● Items from a data source:
^^^^

-- ==== Sys2Proof/Machine/State.lean ====
section
/-! DEFINITION. The state of the block as plain data, the reasons a step can stop, and the state after reset.

Where a thing lives. The Chart's entries live in `chart` (one home; a key without an entry reads as the default of the spec's table). The records that the spec places in a Harbour region (queue, channel, ring, stream, task, edge, slip-set, shard, state, set, region and program records, the package map, the event ring, Soundings tables) live in `mem`, where software reads them. Everything else the spec gives the machine is a field of its own. -/

namespace Sys2Proof.Machine

/-- A sparse table: key and value, keys strictly rising. -/
abbrev SMap (α : Type) := List (Nat × α)

/-- The reasons a step can stop the machine. -/
inductive Fault where
  /-- Raised by SERVER_CORE_READ and SERVER_CORE_WRITE for an address with a bit set above the 52 implemented (R8): no such address exists. Safe: the model stops where nothing is addressed. -/
  | noSuchAddress (addr : Nat)
  deriving DecidableEq, Repr

/-- The reasons a command has no meaning. -/
inductive Refusal where
  /-- A row of the table that has no meaning yet. Safe. -/
  | notModelled (mnemonic : String)
  deriving DecidableEq, Repr

/-- What waits on a buoy (R284, R289): a dispatched command, a plan task, or a remote request of another package. -/
inductive Who where
  | cmd (tag : Nat)
  | task (x : TaskRef)
  | remote (pkg op : Nat)
  /-- Nobody: an entry that a fast reset left counted, whose command or request has ended (R434). -/
  | gone
  deriving DecidableEq, Repr

/-- One waiter or entry of a buoy, with the units it wants (R284) or 1 for an entry. -/
structure Waiter where
  who   : Who
  count : Nat
  deriving DecidableEq, Repr

/-- A bound physical buoy (R277 to R295). `kind` 1 semaphore, 2 barrier; `owner` 0 PLAN, 1 HOST, 2 DIE0, 3 DIE1. -/
structure Buoy where
  context      : Nat
  name         : Nat
  kind         : Nat
  owner        : Nat
  limit        : Nat
  initial      : Nat
  participants : Nat
  count        : Nat
  round        : Nat
  lost         : Bool
  entries      : List Waiter
  parked       : List Waiter
  waiters      : List Waiter
  deriving DecidableEq, Repr

/-- How far a dispatched command has come: handed to its executor, under way, waiting on a buoy, released by it, or ended by a fast reset with its record still to be written (R438). -/
inductive CmdStage where
  | ready
  | underway
  | waiting
  | granted
  | ownerLost
  | resetEnded
  deriving DecidableEq, Repr

/-- A command copied from a ring whose record is not yet written (R122, R123). `word` is the 64 bytes as one number; `detail` what its record will report. -/
structure Dispatched where
  tag    : Nat
  queue  : Nat
  word   : Nat
  stage  : CmdStage
  detail : Nat
  /-- What the memory controllers will answer to the write of its record (R115, R141). -/
  slot   : MemResult
  deriving DecidableEq, Repr

/-- A context (R465, R466): `state` 0 FREE, 1 ACTIVE, 2 PREEMPTED, 3 TEARING. -/
structure Context where
  state   : Nat
  xts     : Nat
  philox  : Nat
  keysSet : Nat
  deriving DecidableEq, Repr

/-- An access from outside that waits (R217, R353, R366). -/
inductive Access where
  | coreRead (addr n : Nat)
  | coreWrite (addr : Nat) (data : List Byte)
  | devRead (requester addr n : Nat)
  | devWrite (requester addr : Nat) (data : List Byte)
  | windowLoad (addr n : Nat)
  | windowStore (addr : Nat) (data : List Byte)
  deriving DecidableEq, Repr

/-- A cascade frame on its way to the MAC (R392): destination address, VLAN identifier where the map record sets TAGGED, EtherType, and the frame. -/
structure Wire where
  dstMac    : Nat
  tag       : Option Nat
  etherType : Nat
  frame     : Frame
  deriving DecidableEq, Repr

/-- What the block has driven outwards: the record of its output pins and ports, newest first. (log entry 3, DESIGN CHOICE.) -/
inductive Output where
  | interrupt (vector : Nat)
  | inBandInterrupt
  | chartReply (path : Path) (seq status total gen : Nat) (data : List Byte)
  | mctpReply (data : List Byte)
  | message (dst : Nat) (w : Wire)
  | coreData (data : List Byte)
  | coreError (addr : Nat)
  | deviceData (requester : Nat) (data : List Byte)
  | unsupportedRequest (requester addr : Nat)
  | beginCompute (x : TaskRef)
  | suspendCompute (x : TaskRef)
  | resumeCompute (x : TaskRef)
  | drainFactors (die tile : Nat) (factors : List Word)
  | handle (die ring index : Nat) (tag : HandleTag) (data : List Byte)
  | sideband (port : Nat) (request : BitVec 32)
  | wire2Low (port : Nat)
  | wire1Low (port : Nat)
  | linkFrame (port : Nat) (f : LinkFrame)
  | span (die bay : Nat) (sp : Span)
  | retryPulse (die bay : Nat)
  | pilotStart (entry : Nat)
  deriving DecidableEq, Repr

/-- The events' numbering and the Lighthouse's buffer of held records (R431, R473). A held event is its chain of 256-bit records. -/
structure Events where
  next : Nat
  held : List (List Nat)
  deriving DecidableEq, Repr

/-- Standby cycles since the standby supply rose (R472), with all domains asleep (R442) and while ORPHANED (R387). -/
structure Clock where
  cycles : Nat
  asleep : Nat
  orphan : Nat
  deriving DecidableEq, Repr

/-- The work of a plan task that has been dispatched and is not yet DONE (R77). `begun` once its work has started (a slip alternative starts at its own row), `finished` when only its completion is left; `shard` and `version` are the pin it holds (R94). -/
structure TaskRun where
  ref      : TaskRef
  finished : Bool
  pinShard : Option (Nat × Nat)
  suspended : Bool
  slipOf   : Option TaskRef
  begun    : Bool
  deriving DecidableEq, Repr
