-- ==== Sys2Proof/Machine/Flags.lean ====
section
/-! DEFINITION. The codes by which the block answers and reports: completion statuses (R139), reply statuses (R459), the encodings of stream, task, plan, queue and channel states, and the numbers an arithmetic result sets. -/

namespace Sys2Proof.Machine

/-! ### Completion statuses (R139) -/
abbrev St.success : Nat := 0x00
abbrev St.badVersion : Nat := 0x01
abbrev St.badOpcode : Nat := 0x02
abbrev St.contextMismatch : Nat := 0x03
abbrev St.urgencyDenied : Nat := 0x04
abbrev St.rsvdSet : Nat := 0x05
abbrev St.badEncoding : Nat := 0x06
abbrev St.width : Nat := 0x07
abbrev St.zeroInvalid : Nat := 0x08
abbrev St.badLength : Nat := 0x09
abbrev St.alignment : Nat := 0x0A
abbrev St.noObject : Nat := 0x0B
abbrev St.streamState : Nat := 0x20
abbrev St.planState : Nat := 0x21
abbrev St.notPlanOwner : Nat := 0x22
abbrev St.planInvalid : Nat := 0x23
abbrev St.objectOwned : Nat := 0x24
abbrev St.protected_ : Nat := 0x25
abbrev St.flushed : Nat := 0x26
abbrev St.restartDenied : Nat := 0x27
abbrev St.pageFault : Nat := 0x40
abbrev St.busError : Nat := 0x41
abbrev St.detected : Nat := 0x42
abbrev St.codecDamage : Nat := 0x43
abbrev St.capacity : Nat := 0x44
abbrev St.dieLost : Nat := 0x45
abbrev St.ownerLost : Nat := 0x46
abbrev St.groupAborted : Nat := 0x47
abbrev St.reefLost : Nat := 0x48
abbrev St.digestMismatch : Nat := 0x49
abbrev St.mismatch : Nat := 0x4A
abbrev St.buoyError : Nat := 0x4B
abbrev St.contextTorn : Nat := 0x4C
abbrev St.stackLost : Nat := 0x4D
abbrev St.ringTag : Nat := 0x4E

/-! ### Reply statuses (R459) -/
abbrev Cs.ok : Nat := 0x00
abbrev Cs.noEntry : Nat := 0x01
abbrev Cs.access : Nat := 0x02
abbrev Cs.type : Nat := 0x03
abbrev Cs.range : Nat := 0x04
abbrev Cs.state : Nat := 0x05
abbrev Cs.path : Nat := 0x06
abbrev Cs.segment : Nat := 0x07
abbrev Cs.eidUnset : Nat := 0x08

/-! ### Opcodes (R132) -/
abbrev Op.stow : Nat := 0x01
abbrev Op.fetch : Nat := 0x02
abbrev Op.recompute : Nat := 0x03
abbrev Op.discard : Nat := 0x04
abbrev Op.signal : Nat := 0x05
abbrev Op.wait : Nat := 0x06
abbrev Op.fence : Nat := 0x07
abbrev Op.inlineWrite : Nat := 0x08
abbrev Op.tableLoad : Nat := 0x09
abbrev Op.tableBuild : Nat := 0x0A
abbrev Op.planLoad : Nat := 0x0B
abbrev Op.snapshot : Nat := 0x0C
abbrev Op.digest : Nat := 0x0D
abbrev Op.restore : Nat := 0x0E
abbrev Op.update : Nat := 0x10
abbrev Op.exportC : Nat := 0x11
abbrev Op.importC : Nat := 0x12
abbrev Op.move : Nat := 0x13
abbrev Op.compare : Nat := 0x15
abbrev Op.nop : Nat := 0x1F

/-- Statuses of the standard of R139 whose DETAIL names an event. -/
def detailIsEvent (st : Nat) : Bool := 0x40 ≤ st && st != St.mismatch

end Sys2Proof.Machine

namespace Sys2Proof

open Machine

/-- The status a memory read or write ends with (R139). -/
def MemResult.status : MemResult → Nat
  | .ok => St.success
  | .pageFault _ => St.pageFault
  | .busError _ => St.busError

def MemResult.addr : MemResult → Nat
  | .ok => 0
  | .pageFault a => a
  | .busError a => a

end Sys2Proof

namespace Sys2Proof.Machine

/-! ### Plan states (R97) -/
abbrev Pl.empty : Nat := 0
abbrev Pl.loading : Nat := 1
abbrev Pl.loaded : Nat := 2
abbrev Pl.running : Nat := 3
abbrev Pl.stopped : Nat := 4

/-! ### Queue states (R112) -/
abbrev Qs.disabled : Nat := 0
abbrev Qs.enabled : Nat := 1
abbrev Qs.draining : Nat := 2
abbrev Qs.error : Nat := 3

end Sys2Proof.Machine
end

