/-- The stream and tile of a sector in a stream's data area or index table: of the data area the first tile with bytes in the sector, 0 where there is none; of the index table the first of its entries (R218; log entry 83, DEDUCED). -/
def State.sectorOwner (s : State) (sec : Nat) : Option (Nat × Nat) :=
  let a := 256 * sec
  let here := fun (n : Nat) => s.stateOf n != Ss.unborn && s.stateOf n != Ss.released
  (List.range s.streamCount).findSome? (fun n =>
    if !here n then none
    else if hasIndex (s.cls n) ∧ s.sf n StreamRec.indexBase ≠ 0 ∧ overlap a 256 (s.sf n StreamRec.indexBase) (8 * s.tiles n) then
      some (n, (a - s.sf n StreamRec.indexBase) / 8)
    else if s.residence n = Rs.harbour ∨ s.residence n = Rs.toReef then
      let h := a / 2 ^ 38
      if h < 20 ∧ overlap a 256 (s.segment n h) (32 * s.segGranules n) then
        match s.tileInSector n h (a - s.segment n h) with
        | some t => some (n, t)
        | none => if s.stateOf n = Ss.filling ∨ (s.cls n = Cl.lossy ∧ h = 0) then some (n, 0) else none
      else none
    else none)

/-- SECTOR_DETECTED for a sector that anything else than the delivery of a stream's tile has read (R218). -/
def State.sectorFound (s : State) (sec : Nat) (ctx : Option Nat) : State :=
  match s.sectorOwner sec with
  | some (n, t) => s.sectorDetected sec n t (match ctx with | some c => some c | none => some (s.sf n StreamRec.context))
  | none => s.sectorDetected sec noRef 0 ctx

/-- The part of a piece of a set's copy that page `q` of the copy holds: its address and bytes. -/
def pieceIn (x : Nat × Nat × Nat × Bool) (q : Nat) : Nat × Nat :=
  let lo := max x.1 (65536 * q)
  let hi := min (x.1 + x.2.2.1) (65536 * (q + 1))
  (x.2.1 + (lo - x.1), hi - lo)

/-- Where a piece of a set's copy that lies in the Reef has its addresses: above those of memory. -/
def reefMark : Nat := 2 ^ 60

/-- The 64 KiB pages that a range of bytes touches, as a range. -/
def wholePages (a n : Nat) : Nat × Nat := if n = 0 then (a, 0) else (a / 65536 * 65536, ((a + n - 1) / 65536 + 1 - a / 65536) * 65536)

/-- Ranges of a region's stacks that uncopied pages of a stream item keep (R366). -/
def State.protectedPages (s : State) (region : Nat) : List (Nat × Nat × Nat) :=
  s.sets.flatMap (fun e => e.2.pages.flatMap (fun q => (e.2.pieces.filter (fun x => x.2.2.2 && (pieceIn x q).2 != 0)).map (fun x =>
    let r := wholePages (pieceIn x q).1 (pieceIn x q).2
    (region, r.1 % 2 ^ 38, r.2))))

/-- The lowest 4 KiB-aligned range of `bytes` that is free on all 20 stacks. -/
def State.placeFrom (s : State) (low region bytes : Nat) : Option Nat :=
  let used := s.allocs.filter (fun e => e.1 == region) ++ s.protectedPages region
  let base := s.regionBase region
  let free := fun a => decide (low ≤ a ∧ a + bytes ≤ base + s.stackBytes region) && used.all (fun e => !overlap a bytes e.2.1 e.2.2)
  let starts := max base low :: used.map (fun e => roundUp (e.2.1 + e.2.2) 4096)
  if s.regionState region = 0 then none
  else (starts.filter free).foldl (fun m a => match m with | none => some a | some b => some (min a b)) none

def State.place (s : State) (region bytes : Nat) : Option Nat := s.placeFrom 0 region bytes

/-- A place for a table: address 0 says that there is none, so no table lies in the first 4 KiB of stack 0. -/
def State.placeTable (s : State) (region bytes : Nat) : Option Nat := s.placeFrom 4096 region bytes

def State.take (s : State) (region base bytes : Nat) : State :=
  if bytes = 0 then s else { s with allocs := s.allocs ++ [(region, base, bytes)] }

def State.give (s : State) (region base : Nat) : State :=
  { s with allocs := s.allocs.filter (fun e => !(e.1 == region && e.2.1 == base)) }

/-- An allocation cut to `bytes`. -/
def State.shrink (s : State) (region base bytes : Nat) : State :=
  { s with allocs := s.allocs.filterMap (fun e =>
      if e.1 = region ∧ e.2.1 = base then (if bytes = 0 then none else some (region, base, min bytes e.2.2)) else some e) }

/-! ### Generations a stream refers to (R205) -/

/-- A set that is kept: one whose record is COMPLETE (R205, R365). -/
def State.setRefs (s : State) (g : Nat) : Nat := (s.sets.filter (fun e => e.2.gens.contains g)).length

/-- REFS: the four kinds of reference, each counted for itself (R205). -/
def State.genRefs (s : State) (sl : GenSlot) : Nat :=
  let mine := s.streams.filter (fun e => decide (e.1 < s.streamCount))
  (if sl.scope = 0 ∧ sl.state = 2 ∧ sl.stream < s.streamCount then 1 else 0)
  + (mine.filter (fun e => e.2.bound == sl.gen && s.stateOf e.1 == Ss.filling)).length
  + (mine.filter (fun e => e.2.gens.contains sl.gen && s.stateOf e.1 != Ss.released && s.stateOf e.1 != Ss.unborn)).length
  + s.setRefs sl.gen

/-- RETIRING generations without a reference become FREE (R205). -/
def State.settleGens (s : State) : State :=
  s.setGens (s.skerry.gens.map (fun (sl : GenSlot) => if sl.state = 3 ∧ s.genRefs sl = 0 then GenSlot.reset else sl))

/-! ### The lifecycle (R50) -/

/-- The sources of a REGEN stream that its HELD state pins. -/
def State.sourcesOf (s : State) (n : Nat) : List Nat :=
  [s.sf n StreamRec.sourceA, s.sf n StreamRec.sourceB].filter (fun x => x != noRef && decide (x < s.streamCount))

/-- A slot of a Quay's held pool that a QUAY stream uses is returned. -/
def State.freeHeldTiles (s : State) (n : Nat) : State :=
  { s with quays := s.quays.map (fun q => { q with held := q.held.filter (fun e => e.1 / 2 ^ 20 != n) }) }

/-- A block of an extent (first byte, bytes) lies in logical band `lb` of the module at position `i` of the `k` modules of the set (R328). -/
def holdsBlock (k i lb : Nat) (e : Nat × Nat) : Bool :=
  let lo := max (e.1 / 4096) (16384 * k * lb)
  let hi := min (ceilDiv (e.1 + e.2) 4096) (16384 * k * (lb + 1))
  decide (lo + (i + k - lo % k) % k < hi)

/-- A module of the set holds blocks of a stream's extents (R59, R328). -/
def State.onModule (s : State) (n m : Nat) : Bool :=
  let set := (List.range 16).filter (bit (s.ch Ch.reefSet))
  let k := set.length
  let base := s.sf n StreamRec.dataBase
  set.contains m && s.allocs.any (fun e => e.1 == 256 && decide (e.2.1 < 2 ^ 47 ∧ base / 4096 * 4096 ≤ e.2.1 ∧ e.2.1 < base + 640 * s.segGranules n)
    && (let lo := e.2.1 / 4096; decide (lo + (set.idxOf m + k - lo % k) % k < ceilDiv (e.2.1 + e.2.2) 4096)))

/-- Logical bands of the plan area that hold no allocated block return their physical bands to FREE (R345). -/
def State.freePlanBands (s : State) : State :=
  let set := (List.range 16).filter (bit (s.ch Ch.reefSet))
  let k := set.length
  let used := (s.allocs.filter (fun e => e.1 == 256 && decide (e.2.1 < 2 ^ 47))).map Prod.snd
  let loose := fun (i : Nat) (r : Nat) =>
    let lb := BandRec.logical.get r
    BandRec.state.get r == 1 && decide (s.ch Ch.swBytes ≤ 4096 * 16384 * k * lb) && !used.any (holdsBlock k i lb)
  set.foldl (fun (s : State) m =>
    match s.ports.find m with
    | none => s
    | some q =>
      let bands := q.bands.map (fun b => if loose (set.idxOf m) b.2 then (b.1, BandRec.logical.set (BandRec.state.set b.2 0) 0x3FFFF) else b)
      if bands = q.bands then s else ({ s with ports := s.ports.put m { q with bands := bands } } : State).blobChanged (Ch.bandRecords + 256 * m)) s

/-- The Reef extent of a stream leaves the allocations. -/
def State.dropExtent (s : State) (n : Nat) : State :=
  let base := s.sf n StreamRec.dataBase
  let size := 640 * s.segGranules n
  { s with allocs := s.allocs.filter (fun e => !(e.1 == 256 && decide (base / 4096 * 4096 ≤ e.2.1 ∧ e.2.1 < base + size))) }

/-- The Reef extent of a stream is free, and its bands where nothing else holds them (R345, R351). -/
def State.giveReef (s : State) (n : Nat) : State := (s.dropExtent n).freePlanBands

/-- Storage and index table returned (R50, R188). A Reef extent of the plan area is one of region 256 (R351). -/
def State.giveStorage (s : State) (n : Nat) : State :=
  let rg := s.sf n StreamRec.region
  let s := s.freeHeldTiles n
  let s := if s.residence n = Rs.reef ∨ s.residence n = Rs.toHarbour ∨ s.residence n = Rs.toReef
    then s.giveReef n else s
  let s := if s.residence n = Rs.harbour then s.give rg (s.sf n StreamRec.dataBase) else if s.residence n = Rs.toReef then s.give rg (s.aux n).harbour else s
  if s.sf n StreamRec.indexBase = 0 then s else s.give rg (s.sf n StreamRec.indexBase)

^^^^

Go through the records from the first line and copy each one exactly, ending after the line that contains "inductive Fault where". Give nothing else.

-- ==== Sys2Proof/Machine/State.lean ====
section
/-! DEFINITION. The state of the block as plain data, the reasons a step can stop, and the state after reset.

Where a thing lives. The Chart's entries live in `chart` (one home; a key without an entry reads as the default of the spec's table). The records that the spec places in a Harbour region (queue, channel, ring, stream, task, edge, slip-set, shard, state, set, region and program records, the package map, the event ring, Soundings tables) live in `mem`, where software reads them. Everything else the spec gives the machine is a field of its own. -/

namespace Sys2Proof.Machine

/-- A sparse table: key and value, keys strictly rising. -/
abbrev SMap (α : Type) := List (Nat × α)

/-- The reasons a step can stop the machine. -/
inductive Fault where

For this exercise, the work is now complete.